### Exercise objective
Would you please copy each line below that includes the string "next"?

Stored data
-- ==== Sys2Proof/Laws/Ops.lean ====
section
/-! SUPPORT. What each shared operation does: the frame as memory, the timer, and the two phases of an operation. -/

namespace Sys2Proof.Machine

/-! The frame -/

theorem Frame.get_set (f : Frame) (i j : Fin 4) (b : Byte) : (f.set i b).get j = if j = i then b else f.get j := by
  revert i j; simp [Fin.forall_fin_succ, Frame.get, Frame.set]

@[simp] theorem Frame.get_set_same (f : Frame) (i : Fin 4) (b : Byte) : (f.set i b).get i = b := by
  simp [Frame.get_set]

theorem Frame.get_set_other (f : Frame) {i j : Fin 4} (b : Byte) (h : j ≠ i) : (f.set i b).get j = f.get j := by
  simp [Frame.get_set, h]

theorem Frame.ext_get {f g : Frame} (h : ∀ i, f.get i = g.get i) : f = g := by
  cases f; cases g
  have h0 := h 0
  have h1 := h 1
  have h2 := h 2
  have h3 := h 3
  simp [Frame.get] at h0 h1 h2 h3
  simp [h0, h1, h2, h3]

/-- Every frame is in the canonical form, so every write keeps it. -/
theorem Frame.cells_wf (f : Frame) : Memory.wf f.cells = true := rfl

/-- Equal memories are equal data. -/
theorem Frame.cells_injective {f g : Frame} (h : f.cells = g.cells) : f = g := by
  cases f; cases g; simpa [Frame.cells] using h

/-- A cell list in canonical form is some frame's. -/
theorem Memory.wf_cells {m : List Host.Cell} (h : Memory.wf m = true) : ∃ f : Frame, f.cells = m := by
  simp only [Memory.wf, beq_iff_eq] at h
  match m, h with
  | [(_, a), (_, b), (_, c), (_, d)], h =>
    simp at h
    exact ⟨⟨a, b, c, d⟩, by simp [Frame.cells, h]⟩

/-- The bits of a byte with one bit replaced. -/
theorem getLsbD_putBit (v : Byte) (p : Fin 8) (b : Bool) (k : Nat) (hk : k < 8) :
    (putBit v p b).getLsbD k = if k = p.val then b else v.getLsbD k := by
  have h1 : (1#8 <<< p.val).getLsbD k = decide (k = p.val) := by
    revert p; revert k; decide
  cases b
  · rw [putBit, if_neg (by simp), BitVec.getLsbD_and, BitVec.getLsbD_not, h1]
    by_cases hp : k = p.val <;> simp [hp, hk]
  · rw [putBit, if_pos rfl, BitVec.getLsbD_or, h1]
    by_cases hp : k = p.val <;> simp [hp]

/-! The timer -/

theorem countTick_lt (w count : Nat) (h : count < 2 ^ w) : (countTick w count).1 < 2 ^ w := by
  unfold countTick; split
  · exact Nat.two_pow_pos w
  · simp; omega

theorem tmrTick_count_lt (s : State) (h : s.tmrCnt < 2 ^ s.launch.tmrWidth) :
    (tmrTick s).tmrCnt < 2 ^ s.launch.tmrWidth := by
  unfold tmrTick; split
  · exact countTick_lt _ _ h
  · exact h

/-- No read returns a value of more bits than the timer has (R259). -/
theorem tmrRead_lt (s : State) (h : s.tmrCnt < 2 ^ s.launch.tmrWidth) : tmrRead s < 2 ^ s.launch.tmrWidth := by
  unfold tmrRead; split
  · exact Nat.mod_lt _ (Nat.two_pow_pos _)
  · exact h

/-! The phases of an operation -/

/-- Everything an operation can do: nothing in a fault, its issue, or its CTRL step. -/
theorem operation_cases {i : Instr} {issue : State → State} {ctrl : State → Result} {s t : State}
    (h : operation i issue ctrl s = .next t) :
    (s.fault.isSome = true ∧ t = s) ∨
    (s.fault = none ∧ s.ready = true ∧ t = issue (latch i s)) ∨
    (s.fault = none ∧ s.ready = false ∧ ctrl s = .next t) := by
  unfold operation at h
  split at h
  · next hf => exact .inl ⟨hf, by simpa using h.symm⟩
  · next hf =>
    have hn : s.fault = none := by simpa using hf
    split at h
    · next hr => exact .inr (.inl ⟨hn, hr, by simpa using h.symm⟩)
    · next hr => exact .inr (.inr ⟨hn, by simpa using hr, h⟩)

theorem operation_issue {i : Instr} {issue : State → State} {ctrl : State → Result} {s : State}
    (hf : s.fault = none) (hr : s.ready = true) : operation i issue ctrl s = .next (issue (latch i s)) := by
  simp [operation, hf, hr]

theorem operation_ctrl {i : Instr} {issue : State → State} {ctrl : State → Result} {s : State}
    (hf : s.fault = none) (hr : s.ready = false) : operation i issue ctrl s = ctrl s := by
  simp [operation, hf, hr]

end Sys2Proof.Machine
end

### Output
    (h : operation i issue ctrl s = .next t) :
    (s.fault = none ∧ s.ready = false ∧ ctrl s = .next t) := by
  · next hf => exact .inl ⟨hf, by simpa using h.symm⟩
  · next hf =>
    · next hr => exact .inr (.inl ⟨hn, hr, by simpa using h.symm⟩)
    · next hr => exact .inr (.inr ⟨hn, by simpa using hr, h⟩)
    (hf : s.fault = none) (hr : s.ready = true) : operation i issue ctrl s = .next (issue (latch i s)) := by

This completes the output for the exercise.